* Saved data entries
-- ==== Sys2Proof/Certificates/Slice0/Obligations.lean ====
section
/-! DEFINITION. The statements for the provers, in the order of the chapters of the spec. -/
section
open Sys2Proof Sys2Proof.Machine

/-- A BAR0 request that is not one aligned word with all bytes is a bus error of cause SIZE (R43). -/
def Obligations.RequestOfBadSizeIsABusError : Prop :=
  ∀ (s : State) (init : Initiator) (off words : Nat) (allBytes : Bool) (v : Word),
    s.pwr.held = false → (words ≠ 1 ∨ allBytes = false ∨ off % 4 ≠ 0) →
    (Completes (.registerWrite init off words allBytes v) s fun t =>
        t.rd Reg.ERR_LAST_ADDR = BitVec.ofNat 32 off ∧ t.rd Reg.ERR_LAST_INFO = errInfo init true 0 cSIZE
        ∧ t.rd Reg.ERR_COUNT = BitVec.ofNat 32 (capAt 0xFFFFFFFF ((s.rd Reg.ERR_COUNT).toNat + 1))
        ∧ t.rb (Reg.PG_IST Reg.pgERR) 0 = true ∧ .busError init true 0 off cSIZE ∈ t.outbox
        ∧ s.sameTables t ∧ s.sameBytes t)
    ∧ (Completes (.lowWordReadLatch init off words allBytes) s fun t =>
        t.rd Reg.ERR_LAST_ADDR = BitVec.ofNat 32 off ∧ t.rd Reg.ERR_LAST_INFO = errInfo init false 0 cSIZE
        ∧ t.rd Reg.ERR_COUNT = BitVec.ofNat 32 (capAt 0xFFFFFFFF ((s.rd Reg.ERR_COUNT).toNat + 1))
        ∧ t.rb (Reg.PG_IST Reg.pgERR) 0 = true ∧ .busError init false 0 off cSIZE ∈ t.outbox
        ∧ s.sameTables t ∧ s.sameBytes t)

/-- A write that no register takes is a bus error of cause UNMAPPED, logged in the ERR page and the page addressed
(02_register_model.md R51; 02_register_model.md R53; 02_register_model.md R54). -/
def Obligations.UnmappedWriteIsLoggedInTheErrPage : Prop :=
  ∀ (s : State) (init : Initiator) (off : Nat) (v : Word),
    s.unreached off = false → off % 4 = 0 → rowAt off = none → (isKykel off && (runOf off).isSome) = false →
    Completes (.registerWrite init off 1 true v) s fun t =>
      t.rd Reg.ERR_LAST_ADDR = BitVec.ofNat 32 off ∧ t.rd Reg.ERR_LAST_INFO = errInfo init true 0 cUNMAPPED
      ∧ t.rd Reg.ERR_LAST_TS = BitVec.ofNat 32 s.stamp32
      ∧ t.rd Reg.ERR_COUNT = BitVec.ofNat 32 (capAt 0xFFFFFFFF ((s.rd Reg.ERR_COUNT).toNat + 1))
      ∧ t.rb (Reg.PG_IST Reg.pgERR) 0 = true
      ∧ (s.rb Reg.ERR_FIRST_INFO 31 = true → t.rd Reg.ERR_FIRST_ADDR = s.rd Reg.ERR_FIRST_ADDR
          ∧ t.rd Reg.ERR_FIRST_INFO = s.rd Reg.ERR_FIRST_INFO ∧ t.rd Reg.ERR_FIRST_TS = s.rd Reg.ERR_FIRST_TS)
      ∧ (s.rb Reg.ERR_FIRST_INFO 31 = false → t.rd Reg.ERR_FIRST_ADDR = BitVec.ofNat 32 off
          ∧ t.rd Reg.ERR_FIRST_INFO = errInfo init true 0 cUNMAPPED ∧ t.rd Reg.ERR_FIRST_TS = BitVec.ofNat 32 s.stamp32)
      ∧ ((runOf off).isSome = true → t.rd (Reg.PG_ERRADDR (pageBase off)) = BitVec.ofNat 32 (0x80000000 + off % 0x1000)
          ∧ t.rb (Reg.PG_IST (pageBase off)) 31 = true)
      ∧ (runOf off = none → ∀ a, pageBase a ≠ Reg.pgERR → t.rd a = s.rd a)
      ∧ s.sameTables t ∧ s.sameBytes t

* Required work
What you output should match every line above exactly.

* Result for this task
-- ==== Sys2Proof/Certificates/Slice0/Obligations.lean ====
section
/-! DEFINITION. The statements for the provers, in the order of the chapters of the spec. -/
section
open Sys2Proof Sys2Proof.Machine

/-- A BAR0 request that is not one aligned word with all bytes is a bus error of cause SIZE (R43). -/
def Obligations.RequestOfBadSizeIsABusError : Prop :=
  ∀ (s : State) (init : Initiator) (off words : Nat) (allBytes : Bool) (v : Word),
    s.pwr.held = false → (words ≠ 1 ∨ allBytes = false ∨ off % 4 ≠ 0) →
    (Completes (.registerWrite init off words allBytes v) s fun t =>
        t.rd Reg.ERR_LAST_ADDR = BitVec.ofNat 32 off ∧ t.rd Reg.ERR_LAST_INFO = errInfo init true 0 cSIZE
        ∧ t.rd Reg.ERR_COUNT = BitVec.ofNat 32 (capAt 0xFFFFFFFF ((s.rd Reg.ERR_COUNT).toNat + 1))
        ∧ t.rb (Reg.PG_IST Reg.pgERR) 0 = true ∧ .busError init true 0 off cSIZE ∈ t.outbox
        ∧ s.sameTables t ∧ s.sameBytes t)
    ∧ (Completes (.lowWordReadLatch init off words allBytes) s fun t =>
        t.rd Reg.ERR_LAST_ADDR = BitVec.ofNat 32 off ∧ t.rd Reg.ERR_LAST_INFO = errInfo init false 0 cSIZE
        ∧ t.rd Reg.ERR_COUNT = BitVec.ofNat 32 (capAt 0xFFFFFFFF ((s.rd Reg.ERR_COUNT).toNat + 1))
        ∧ t.rb (Reg.PG_IST Reg.pgERR) 0 = true ∧ .busError init false 0 off cSIZE ∈ t.outbox
        ∧ s.sameTables t ∧ s.sameBytes t)

/-- A write that no register takes is a bus error of cause UNMAPPED, logged in the ERR page and the page addressed
(02_register_model.md R51; 02_register_model.md R53; 02_register_model.md R54). -/
def Obligations.UnmappedWriteIsLoggedInTheErrPage : Prop :=
  ∀ (s : State) (init : Initiator) (off : Nat) (v : Word),
    s.unreached off = false → off % 4 = 0 → rowAt off = none → (isKykel off && (runOf off).isSome) = false →
    Completes (.registerWrite init off 1 true v) s fun t =>
      t.rd Reg.ERR_LAST_ADDR = BitVec.ofNat 32 off ∧ t.rd Reg.ERR_LAST_INFO = errInfo init true 0 cUNMAPPED
      ∧ t.rd Reg.ERR_LAST_TS = BitVec.ofNat 32 s.stamp32
      ∧ t.rd Reg.ERR_COUNT = BitVec.ofNat 32 (capAt 0xFFFFFFFF ((s.rd Reg.ERR_COUNT).toNat + 1))
      ∧ t.rb (Reg.PG_IST Reg.pgERR) 0 = true
      ∧ (s.rb Reg.ERR_FIRST_INFO 31 = true → t.rd Reg.ERR_FIRST_ADDR = s.rd Reg.ERR_FIRST_ADDR
          ∧ t.rd Reg.ERR_FIRST_INFO = s.rd Reg.ERR_FIRST_INFO ∧ t.rd Reg.ERR_FIRST_TS = s.rd Reg.ERR_FIRST_TS)
      ∧ (s.rb Reg.ERR_FIRST_INFO 31 = false → t.rd Reg.ERR_FIRST_ADDR = BitVec.ofNat 32 off
          ∧ t.rd Reg.ERR_FIRST_INFO = errInfo init true 0 cUNMAPPED ∧ t.rd Reg.ERR_FIRST_TS = BitVec.ofNat 32 s.stamp32)
      ∧ ((runOf off).isSome = true → t.rd (Reg.PG_ERRADDR (pageBase off)) = BitVec.ofNat 32 (0x80000000 + off % 0x1000)
          ∧ t.rb (Reg.PG_IST (pageBase off)) 31 = true)
      ∧ (runOf off = none → ∀ a, pageBase a ≠ Reg.pgERR → t.rd a = s.rd a)
      ∧ s.sameTables t ∧ s.sameBytes t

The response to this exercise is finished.